With a record 12.9 million of us being in a relationship in the UK, there’s going to be a lot of love in the air this Valentine’s Day! And even if you’re not, you can follow the healthy tips, too, and love yourself a whole lot more.
Many of us are good at showing our love in the form of gifts and romantic gestures, but how many of us really know about each other’s hearts?
The statistics would suggest not a great deal. Coronary heart disease remains the number one killer in the UK, with 73,000 dying prematurely each year because of heart issues. Every seven minutes, one of us will have a heart attack. It’s a fact!
We can gift all the chocolates, wine and calorific meals that we want, but ideally we need to understand what it means to maintain a healthy heart. Keeping this precious organ in good shape doesn’t have to be complicated. Heart disease can be avoided by sticking to a simple healthy lifestyle:
Stick to moderate drinking only
The positive news is that moderate consumption of alcohol can help to increase your HDL (good cholesterol) levels, while also preventing blood clots. Red wine is especially useful in this regard.
But as a nutritionist I am not suggesting it’s good to drink and want to emphasise how important it is not to over consume! The NHS suggests drinking less than the 14 units per week. Swap the Valentine’s Day bottle of champagne for a small glass of red as lowering the amount you drink will not only lower your calorie intake but helps to keep the midriff weight off, too, which will in turn help protect your heart!
Go for a romantic walk
Undertaking regular physical activity is one of the most effective ways to avoid heart disease. You don’t need to spend two hours in the gym every day. A brisk 30-minute walk or cycle can help to maintain a healthy heart and can be achieved as easily as walking or cycling to work. Small daily changes can make so much difference! Enjoy each other’s company out in the open, stretch your legs, and spend some quality time keeping both your hearts healthy.
Leave the chocolate in the shop!
Eating your own body weight in chocolate might seem tempting on Valentine’s Day, especially when so many of us will receive gifts of chocolate from our loved ones.

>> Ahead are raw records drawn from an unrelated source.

-- ==== Sys2Proof/Tests/Slice0.lean ====
section
/-! SUPPORT. The package's own tests: the well-formedness smoke test, one written-out word for every constructor with an
encoding, one-step tests from the vectors of spec/95_test_vectors.md (named in each comment), and for every obligation
with hypotheses a state and operands that meet them. -/

namespace Sys2Proof.Machine

/-! ## Well-formedness: one ill-formed term for each check -/

/-- R89: 0x68 is a start delimiter, so it is no invalid one. -/
theorem test_wf_sdInvalid : (Instr.sdInvalid .reply 0x68#8).wf = false := by decide

/-- R95: `SdnComplete`, `SdrSent` and `SdrError` carry the value 0. -/
theorem test_wf_values_zero :
    (Instr.sdnComplete 1).wf = false ∧ (Instr.sdrSent 1).wf = false ∧ (Instr.sdrError 1).wf = false := by decide

/-- R95: `SdrComplete` carries 1..255. -/
theorem test_wf_sdrComplete : (Instr.sdrComplete 0).wf = false ∧ (Instr.sdrComplete 256).wf = false := by decide

/-- R173: an SRD reply carries 1..255 bytes. -/
theorem test_wf_queueReply :
    (Instr.queueReply (.srdReply 0)).wf = false ∧ (Instr.queueReply (.srdReply 256)).wf = false := by decide

/-- Terms at the edges of the checks that are well-formed. -/
theorem test_wf_accepts :
    (Instr.sdInvalid .reply 0x69#8).wf = true ∧ (Instr.sdrComplete 255).wf = true ∧
      (Instr.queueReply (.srdReply 1)).wf = true := by decide

/-! ## Decoding: words written out from the encoding tables -/

/-- R82: NOP is command byte 0x00. -/
theorem test_decode_nop : decode (.hostCmd) [0x00#8] = .ok (.nop, []) ∧ encode (.nop) = some [0x00#8] :=
  ⟨rfl, rfl⟩

/-- R82: RESET is 0x01. -/
theorem test_decode_reset : decode (.hostCmd) [0x01#8] = .ok (.reset, []) ∧ encode (.reset) = some [0x01#8] :=
  ⟨rfl, rfl⟩

/-- R82: SET_CONFIG is 0x02. -/
theorem test_decode_setConfig : decode (.hostCmd) [0x02#8] = .ok (.setConfig, []) ∧ encode (.setConfig) = some [0x02#8] :=
  ⟨rfl, rfl⟩

/-- R82: PB_SRD_REQ is 0x03. -/
theorem test_decode_pbSrdReq : decode (.hostCmd) [0x03#8] = .ok (.pbSrdReq, []) ∧ encode (.pbSrdReq) = some [0x03#8] :=
  ⟨rfl, rfl⟩

/-- R82: PB_SRD_REPLY is 0x04. -/
theorem test_decode_pbSrdReply : decode (.hostCmd) [0x04#8] = .ok (.pbSrdReply, []) ∧ encode (.pbSrdReply) = some [0x04#8] :=
  ⟨rfl, rfl⟩

/-- R82: PB_SDN_REQ is 0x05. -/
theorem test_decode_pbSdnReq : decode (.hostCmd) [0x05#8] = .ok (.pbSdnReq, []) ∧ encode (.pbSdnReq) = some [0x05#8] :=
  ⟨rfl, rfl⟩

/-- R82: ACK is 0x06. -/
theorem test_decode_ack : decode (.hostCmd) [0x06#8] = .ok (.ack, []) ∧ encode (.ack) = some [0x06#8] :=
  ⟨rfl, rfl⟩

/-- R82: NACK is 0x07. -/
theorem test_decode_nack : decode (.hostCmd) [0x07#8] = .ok (.nack, []) ∧ encode (.nack) = some [0x07#8] :=
  ⟨rfl, rfl⟩

/-- R93: 0x0F is 00001_111. -/
theorem test_decode_reserved08 : decode (.hostCmd) [0x0F#8] = .ok (.reserved08 0x7#3, []) ∧ encode (.reserved08 0x7#3) = some [0x0F#8] :=
  ⟨rfl, rfl⟩

/-- R93: 0x1A is 0001_1010. -/
theorem test_decode_reserved10 : decode (.hostCmd) [0x1A#8] = .ok (.reserved10 0xA#4, []) ∧ encode (.reserved10 0xA#4) = some [0x1A#8] :=
  ⟨rfl, rfl⟩

/-- R93: 0x3E is 001_11110. -/
theorem test_decode_reserved20 : decode (.hostCmd) [0x3E#8] = .ok (.reserved20 0x1E#5, []) ∧ encode (.reserved20 0x1E#5) = some [0x3E#8] :=
  ⟨rfl, rfl⟩

/-- R93: 0x55 is 01_010101. -/
theorem test_decode_reserved40 : decode (.hostCmd) [0x55#8] = .ok (.reserved40 0x15#6, []) ∧ encode (.reserved40 0x15#6) = some [0x55#8] :=
  ⟨rfl, rfl⟩

/-- R93: 0xFE is 1_1111110. -/
theorem test_decode_reserved80 : decode (.hostCmd) [0xFE#8] = .ok (.reserved80 0x7E#7, []) ∧ encode (.reserved80 0x7E#7) = some [0xFE#8] :=
  ⟨rfl, rfl⟩

/-- R89: SD1. -/
theorem test_decode_sd1 : decode (.telegramSd .reply) [0x10#8] = .ok (.sd1 .reply, []) ∧ encode (.sd1 .reply) = some [0x10#8] :=
  ⟨rfl, rfl⟩

/-- R89: SD2, LE then LEr. -/
theorem test_decode_sd2 : decode (.telegramSd (.request .sdr)) [0x68#8, 0x0A#8, 0x0B#8] = .ok (.sd2 (.request .sdr) 0x0A#8 0x0B#8, []) ∧ encode (.sd2 (.request .sdr) 0x0A#8 0x0B#8) = some [0x68#8, 0x0A#8, 0x0B#8] :=
  ⟨rfl, rfl⟩

/-- R89: SD3. -/
theorem test_decode_sd3 : decode (.telegramSd .reply) [0xA2#8] = .ok (.sd3 .reply, []) ∧ encode (.sd3 .reply) = some [0xA2#8] :=
  ⟨rfl, rfl⟩

/-- R89: SD4. -/
theorem test_decode_sd4 : decode (.telegramSd (.request .sdn)) [0xDC#8] = .ok (.sd4 (.request .sdn), []) ∧ encode (.sd4 (.request .sdn)) = some [0xDC#8] :=
  ⟨rfl, rfl⟩

/-- R89: the single-character telegram. -/
theorem test_decode_sc : decode (.telegramSd .reply) [0xE5#8] = .ok (.sc .reply, []) ∧ encode (.sc .reply) = some [0xE5#8] :=
  ⟨rfl, rfl⟩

The British Heart Foundation recommends cutting down on foods like milk chocolate that are high in saturated fat — one of the biggest causes of high cholesterol. With as many as 7 million people living with undiagnosed high blood pressure in the UK, for this Valentine’s Day, don’t gift your partner high cholesterol — leave the chocolate on the shelves. Showing your love by making a healthy meal with heart-enhancing foods such as avocado, figs, nuts, beetroot and pumpkin seeds, will be a sure way to boost libido and help the heart!
Take care of your stress levels
Valentine’s Day is a day of celebration, but it can sometimes be stressful and finding that perfect gift is not always easy. But what better excuse to spend it treating you and your partner to some much-needed TLC?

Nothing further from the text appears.